This prints the clipboard in the following format, note the usage of \x0F as the separator.

item_1\x0Fitem_2
item_3
.
.
item_m\x0Fitem_n

The key idea is to pass this into dc, a stack-based language, such that the required stack items will be printed.

The input is piped to sed where every + is replaced with rdnFPrp+, which in dc prints the second number on the stack followed by \x0F and then the top number before performing addition. sed also replaces every U with p2^, print the top stack element and square it.

The first substitution command s replaces all, as is denoted by the global flag g, +s with rdnFPrp+. In dc, r swaps the top two stack items, d duplicates the top item, n prints it without a newline, F pushes 15 onto the stack and P prints it as a character (which is the delimiter), r swaps again, p prints the top stack item and then + performs addition on the top two stack items.

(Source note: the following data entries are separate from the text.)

-- ==== Sys2Proof/Laws/Stops.lean ====
section
/-! SUPPORT. What the operations of the Safety Monitor can do. -/

namespace Sys2Proof.Machine

open Sys2Proof

/-- R144: a cause event adds its cause once, at the end, and raises an event. -/
theorem addCause_frame (x : StopState) (k : CauseKind) (s : State) :
    SameButQueues (if s.hasCause k then s else s.setSafety { s.safety with
      causes := s.safety.causes ++ [{ kind := k, f := s.tb.f, t := s.tb.t }] }) (addCause x k s) := by
  unfold addCause
  split
  · exact .refl _
  · exact raiseAll_frame _ _

/-- The cause is in the set afterwards. -/
theorem addCause_hasCause (x : StopState) (k : CauseKind) (s : State) : (addCause x k s).hasCause k = true := by
  have h := (addCause_frame x k s).safety
  unfold State.hasCause
  rw [h]
  split
  · next hk => exact hk
  · simp

/-- R155: a change of the stop state writes the state, and raises an event. -/
theorem changeStop_frame (new : StopState) (asker : Option Port) (party : Option Party) (why : Option StopReason) (s : State) :
    SameButQueues (s.setSafety { s.safety with stop := new }) (changeStop new asker party why s) :=
  raiseAll_frame _ _

/-- R154: a release that ends leaves STOPPED and no release record. -/
theorem cancelRelease_frame (why : StopReason) (s : State) :
    SameButQueues (s.setSafety { s.safety with stop := .stopped, release := none }) (cancelRelease why s) :=
  changeStop_frame .stopped none none (some why) (s.setSafety { s.safety with release := none })

/-- R142: clearing an exiting mark touches that zone's entry, and raises an event. -/
theorem clearExit_frame (z : ZoneNo) (s : State) :
    SameButQueues (if s.safety.zones[z].exiting && s.safety.zones[z].armedKeepOut && !s.safety.zones[z].breached
      then s.setZone z fun e => { e with exiting := false } else s) (clearExit z s) := by
  unfold clearExit
  dsimp only
  split
  · exact raiseAll_frame _ _
  · exact .refl _

/-- An evaluation keeps an entry's record and mark, and leaves an entry without an enabled record clear (R138, R141). -/
theorem evalZone_keeps (m : Motion) (e : ZoneEntry) :
    (evalZone m e).record = e.record ∧ (evalZone m e).exiting = e.exiting ∧
      (∀ r, e.record = some r → r.enabled = false → (evalZone m e).predicting = false ∧ (evalZone m e).breached = false) := by
  unfold evalZone
  split
  · next r h => split <;> simp_all
  · simp_all

/-- R140: the swept interval starts at P, in the direction of V, and is P alone for a lane at rest. -/
theorem sweptInterval_holds (p v : Int) (astop : Nat) :
    (sweptInterval p v astop).1 ≤ p ∧ p ≤ (sweptInterval p v astop).2 ∧ sweptInterval p 0 astop = (p, p) := by
  simp [sweptInterval]

/-- R3: a lane that is disabled keeps its place, and its velocity is 0 where it was ACTIVE. -/
theorem disableLane_keeps (why : DisableReason) (x : LaneRec) :
    (disableLane why x).p = x.p ∧ (disableLane why x).t = x.t ∧ (disableLane why x).present = x.present ∧
      (disableLane why x).condition ≠ .active ∧ (x.condition = .active → (disableLane why x).v = 0) := by
  unfold disableLane
  split
  · simp
  · simp_all

end Sys2Proof.Machine
end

We have another command, and in sed, commands are separated by either semicolons or newlines, of which the first option is chosen. Simply having ; will make bash interpret that as the end of the sed command, so it is escaped with a \.

In the last substitution command, U is replaced globally with p2^. In dc, p prints, and 2^ raises it to the second power.

The result of sed is eval'ed as dc code, printing the entire clipboard.

The pipe to dc makes dc interpret that as dc code. Now, the most recent calls are at the bottom and the older ones at the top.

Since the lines are in reverse order, tac (reverse cat) is used to fix that.

And finally, sed picks the first 4 lines from tac.

This is a shorter way of doing head -4. sed performs the commands to every line of the input one at a time. If there are no commands, nothing is done to the input, and it is returned as it is. 4q tells sed to perform the command q on line 4. When sed is processing line 4 of the input, the first three inputs have already been printed. The command q quits the program, so it prints the fourth line and quits, thus performing the equivalent of head -4.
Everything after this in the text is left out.